Lorsque l’employeur est dans l’impossibilité de proposer un poste de reclassement au salarié déclaré inapte, il doit lui notifier, par écrit, les motifs qui s’opposent à son reclassement avant d’engager la procédure de rupture du contrat de travail (articles L.1226-2-1 et L.1226-12 du code du travail). La Cour de cassation décide, sans surprise, que la violation par l’employeur de cette obligation ne cause pas nécessairement un préjudice au salarié.

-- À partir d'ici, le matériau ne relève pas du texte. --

-- ==== Sys2Proof/Tests/Slice0.lean ====
section
/-! SUPPORT. Tests of the model against the words and the vectors the spec writes out (spec/95_test_vectors.md; each test
names its source), and a witness for the hypotheses of every statement that has some. -/

open Sys2Proof Sys2Proof.Machine

namespace Sys2Proof.Tests

/-! ### Helpers -/

/-- A block just reset, with these parameters. -/
def start (v : MixerVariant) (seed : Word) : State := State.resetWith { variant := v, defaultSeed := seed }

/-- With operands. -/
def operands (s : State) (a b : DWord) : State := { s with opa := a, opb := b }

/-- With bytes in `IN`. -/
def input (s : State) (bytes : List Byte) : State := { s with inp := bufOfBytes bytes }

/-- With host events to come. -/
def host (s : State) (l : List HostEvent) : State := { s with pending := l }

/-- The next state, where there is one. -/
def after : Result → Option State
  | .next s => some s
  | _ => none

/-- `RES` and `STATE` afterwards. -/
def resAndRng (r : Result) : Option (DWord × Word) := (after r).map fun s => (s.res, s.rng)

/-- The bytes of `OUT` up to `OUTLEN`, and `STATE`, afterwards. -/
def outAndRng (r : Result) : Option (List Byte × Word) := (after r).map fun s => (bufTake s.out s.outlen.toNat, s.rng)

/-- `STATUS` as read and `STATE` afterwards. -/
def statusAndRng (r : Result) : Option (Word × Word) := (after r).map fun s => (s.status.word, s.rng)

/-- The bytes of a string. -/
def text (str : String) : List Byte := ascii str.toList

/-! ### WellFormed: a field that does not fit in its 8 bits is refused (R70) -/

theorem test_wf_drawBytes : ¬ WellFormed (.drawBytes 256) := by decide
theorem test_wf_b58Enc : ¬ WellFormed (.b58Enc 256) := by decide
theorem test_wf_nanoid : ¬ WellFormed (.nanoid 256) := by decide
theorem test_wf_nanoidCa_len : ¬ WellFormed (.nanoidCa 256 0) := by decide
theorem test_wf_nanoidCa_alen : ¬ WellFormed (.nanoidCa 0 256) := by decide

/-! ### Decoding: words written out from R70 and R73, as `RSV CA TS ALEN LEN OP` -/

theorem test_dec_seed : decodeWord 0b000000_0_0_00000000_00000000_00000001#32 = .ok .seed := by decide
theorem test_dec_nextU32 : decodeWord 0b000000_0_0_00000000_00000000_00000010#32 = .ok .nextU32 := by decide
theorem test_dec_nextF64 : decodeWord 0b000000_0_0_00000000_00000000_00000011#32 = .ok .nextF64 := by decide
theorem test_dec_intIncl : decodeWord 0b000000_0_0_00000000_00000000_00000100#32 = .ok .intIncl := by decide
theorem test_dec_intBig : decodeWord 0b000000_0_0_00000000_00000000_00000101#32 = .ok .intBig := by decide
theorem test_dec_drawBytes : decodeWord 0b000000_0_0_00000000_01000000_00000110#32 = .ok (.drawBytes 64) := by decide
theorem test_dec_uuid4Gen : decodeWord 0b000000_0_0_00000000_00000000_00010000#32 = .ok .uuid4Gen := by decide
theorem test_dec_uuid4Enc : decodeWord 0b000000_0_0_00000000_00000000_00010001#32 = .ok .uuid4Enc := by decide
theorem test_dec_ulidGen : decodeWord 0b000000_0_0_00000000_00000000_00010010#32 = .ok .ulidGen := by decide
theorem test_dec_ulidGenTs : decodeWord 0b000000_0_1_00000000_00000000_00010010#32 = .ok .ulidGenTs := by decide
theorem test_dec_ulidEnc : decodeWord 0b000000_0_0_00000000_00000000_00010011#32 = .ok .ulidEnc := by decide
theorem test_dec_suuidGen : decodeWord 0b000000_0_0_00000000_00000000_00010100#32 = .ok .suuidGen := by decide
theorem test_dec_b58Enc : decodeWord 0b000000_0_0_00000000_00100001_00010101#32 = .ok (.b58Enc 33) := by decide
theorem test_dec_nanoid : decodeWord 0b000000_0_0_00000000_01000001_00010110#32 = .ok (.nanoid 65) := by decide
theorem test_dec_nanoidCa : decodeWord 0b000000_1_0_00010000_00001000_00010110#32 = .ok (.nanoidCa 8 16) := by decide
theorem test_dec_objidGen : decodeWord 0b000000_0_0_00000000_00000000_00010111#32 = .ok .objidGen := by decide
theorem test_dec_objidGenTs : decodeWord 0b000000_0_1_00000000_00000000_00010111#32 = .ok .objidGenTs := by decide
theorem test_dec_objidEnc : decodeWord 0b000000_0_0_00000000_00000000_00011000#32 = .ok .objidEnc := by decide
theorem test_dec_upcChk : decodeWord 0b000000_0_0_00000000_00000000_00100000#32 = .ok .upcChk := by decide
theorem test_dec_eanChk : decodeWord 0b000000_0_0_00000000_00000000_00100001#32 = .ok .eanChk := by decide
theorem test_dec_upcGen : decodeWord 0b000000_0_0_00000000_00000000_00100010#32 = .ok .upcGen := by decide
theorem test_dec_eanGen : decodeWord 0b000000_0_0_00000000_00000000_00100011#32 = .ok .eanGen := by decide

La décision ne surprend pas car elle se situe dans la continuité de la jurisprudence de la Cour de cassation qui, depuis 2016 et l’abandon du principe général du préjudice nécessaire, décide de manière constante que l’existence d’un préjudice et l’évaluation de celui-ci relèvent du pouvoir souverain d’appréciation des juges du fond (arrêt du 13 avril 2016). Les seules exceptions à ce principe sont :
- d’une part, les hypothèses dans lesquelles une disposition légale de droit du travail ou de droit commun prévoit une indemnisation (par exemple, la réparation de la perte injustifiée de l’emploi en cas de licenciement sans cause réelle et sérieuse, arrêt du 13 septembre 2017 ; arrêt du 12 juin 2024) ;
- d’autre part, les cas dans lesquels l’allocation de dommages-intérêts est le seul moyen d’assurer l’effectivité d’une obligation de l’employeur prévue par des dispositions européennes ou internationales d’effet direct (par exemple, le non-respect du congé de maternité : arrêt du 4 septembre 2024 ; le non-respect de l’arrêt maladie et du temps de pause quotidien : arrêt du 4 septembre 2024).
► Ce manquement de l’employeur, lorsqu’il est établi et qu’il cause un préjudice au salarié, le rend redevable d’une indemnité en réparation du préjudice subi qui ne se cumule pas avec l’indemnité pour licenciement sans cause réelle et sérieuse (arrêt du 18 novembre 2003 ; arrêt du 28 mai 2014).